Zidovudine is supplied most commonly in film-coated tablets (300 mg, biconvex, round and white) with "GXCW3" on one side and "300" on the other. The drug also comes in capsules (100 mg), flavored syrup, and an intravenous infusion. Dosing may vary.
Also known as: azidothymidine, AZT
Background and Description
Retrovir was approved by the US Food and Drug Administration (FDA) in March 1987 as the first antiretroviral to treat HIV disease. The drug is manufactured and distributed by GlaxoSmithKline. Retrovir is a nucleoside reverse transcriptase inhibitor (NRTI). In September 2005, the FDA approved a generic version of zidovudine.
Retrovir is included in the combination drugs Trizivir
(Retrovir, Epivir, and Ziagen) and Combivir
(Retrovir and Epivir), both of which are taken twice daily.
The recommended dose for Retrovir in adults is 300 mg twice a day.
Retrovir can be taken with or without food.
Tablets and capsules should be stored at a temperature of 59° to 77°F. Capsules should be protected from moisture.
For those who qualify, GlaxoSmithKline offers a patient assistance program. For more information, call 866.728.4368.
Side Effects and Toxicity
Retrovir can suppress bone marrow production of blood cells, resulting in anemia or neutropenia. In patients with low neutrophil counts (less than 1000) or hemoglobin levels (less than 9.5) Retrovir should be used with caution. Special care should be taken when administering the drug to patients with advanced HIV disease or other conditions characterized by anemia or neutropenia. Lactic acidosis and severe hepatomegaly (enlarged liver) with steatosis (fatty liver) is rare, but potentially fatal, and has been associated with NRTI use. Additionally, some complaints of gastrointestinal intolerance (pain, nausea and diarrhea), headache, insomnia, and asthenia (weakness) have been documented. Myopathy (muscle wasting) and myositis (muscle inflammation), similar to that produced by HIV itself, have been associated with prolonged use of Retrovir. As a class, NRTIs have been implicated in damage to mitochondrial DNA and may therefore play a role in the development of lipodystrophy (fat accumulation and fat atrophy).
Because of blood cell (hematologic) toxicity, caution should be used when co-administering Retrovir with bone marrow suppressive agents or interferon alpha. Dose reduction or interruption of one or more agents may be necessary; frequent hematologic monitoring is recommended. Ribavirin should be avoided in combination with Retrovir, since it inhibits processing of Retrovir during metabolism.
Resistance and Cross-Resistance
Retrovir resistance is associated with mutations at positions 41, 67, 70, 215, and 219. In general, a greater number of mutations confers greater resistance, with the 215 mutation being most significant. Cross-resistance can occur with other NRTIs. A mutation at position 333 confers resistance to both Retrovir and Epivir. A mutation at position 151 is associated with resistance to the entire NRTI class. An insertion at position 69 can also lead to broad NRTI resistance.
Early use of zidovudine showed some effect on viral replication resulting in approximately a 0.6 log drop in viral load. This effect was short-lived when zidovudine was used as monotherapy. Other studies show the efficacy of Retrovir in combination with another NRTI, such as Epivir, and a protease inhibitor.
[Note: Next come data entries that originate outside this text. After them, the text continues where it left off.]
/-- The first write of a move lands, where the other side does not come before it. -/
theorem move_value {r v : Nat} {w : VecWriter} (hr : r < 64) (first : First d core yside other r)
    (hf : (moveFx d core (coreOf d core) (inHandler d core) yside m).writes.find? (fun w => decide (w.1 = r)) = some (r, w, v)) :
    regLast (coreOf (bundleDone d core (moveBundle yside m other g)) core) (inHandler d core) r = v := by
  refine complete_value hr (e := (r, w, v)) ?_
  refine (joinFx_find_right fun e he => absurd he List.not_mem_nil).trans ?_
  cases yside with
  | true => exact joinFx_find_left hf
  | false =>
    have unmoved := first.resolve_left nofun
    exact (joinFx_find_right fun e he => unmoved e (List.mem_append_left _ he)).trans (joinFx_find_left hf)

/-- A register that the moves and the AGU field leave alone is not written. -/
theorem move_unwritten {r : Nat} (own : ∀ e ∈ (moveFx d core (coreOf d core) (inHandler d core) yside m).writes, e.1 ≠ r)
    (others : ∀ e ∈ (moveFx d core (coreOf d core) (inHandler d core) (!yside) other).writes, e.1 ≠ r)
    (agu : ∀ e ∈ (aguFx (coreOf d core) (inHandler d core) g).writes, e.1 ≠ r) :
    ∀ e ∈ (bundleFx d core (coreOf d core) (inHandler d core) (moveBundle yside m other g)).writes, e.1 ≠ r := by
  intro e he
  obtain he | he := mem_joinFx he
  · exact absurd he List.not_mem_nil
  · obtain he | he := mem_joinFx he
    · cases yside with
      | true => exact own e he
      | false => exact others e he
    · obtain he | he := mem_joinFx he
      · cases yside with
        | true => exact others e he
        | false => exact own e he
      · obtain he | he := mem_joinFx he
        · exact absurd he List.not_mem_nil
        · exact agu e he

/-- What an address-register update writes is an A register. -/
theorem aguFx_regs (c : VecCore) (h : Bool) (g : AguField) : ∀ e ∈ (aguFx c h g).writes, 32 ≤ e.1 ∧ e.1 < 40 := by
  unfold aguFx
  dsimp only
  repeat' split
  all_goals
    intro e he
    first
    | exact absurd he List.not_mem_nil
    | (rw [List.mem_singleton.mp he]; dsimp only; omega)

end

/-! ### A register that nothing writes (R193) -/

theorem find_filter_eq {l : List VecWrite} {p : Nat} (h : (l.filter fun w => decide (w.reg = p)) = []) :
    l.find? (fun w => decide (w.reg = p)) = none :=
  List.find?_eq_none.mpr fun w hw => List.filter_eq_nil_iff.mp h w hw

/-- Settling writes in flight, newest first: a register takes the newest of those to it. -/
theorem mapGet_settle (l : List VecWrite) (m : List (Nat × Nat)) (p : Nat) :
    mapGet (fun _ => 0) (l.foldr (fun w m => mapSet (fun _ => 0) m w.reg w.val) m) p =
      match l.find? fun w => decide (w.reg = p) with
      | some w => w.val
      | none => mapGet (fun _ => 0) m p := by
  induction l with
  | nil => rfl
  | cons w t ih =>
    rw [List.foldr_cons, mapGet_mapSet, List.find?_cons]
    by_cases hw : w.reg = p
    · simp [hw]
    · simp [hw, Ne.symm hw, ih]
The START 1 study looked at Zerit/Epivir/Crixivan compared to Retrovir/Epivir/Crixivan in antiretroviral-naive subjects. Out to 24 weeks, both arms performed equally well in decreasing viral load
to less than 500 copies/mL. The START 2 study compared regimens of Zerit/Videx/Crixivan versus Retrovir/Epivir/Crixivan in antiretroviral treatment-naive subjects. The percentages of subjects in each arm with viral loads less than 500 copies/mL at 24 weeks were 68% and 77% respectively.
Retrovir therapy is the current standard in preventing vertical transmission (mother to child) of HIV. In a study of pregnant women, ACTG 076, the estimated risk of mother-to-child transmission of HIV was less than 8% in Retrovir-treated infants (antenatal, perinatal, and neonatal drug administration) versus almost 25% in the placebo group.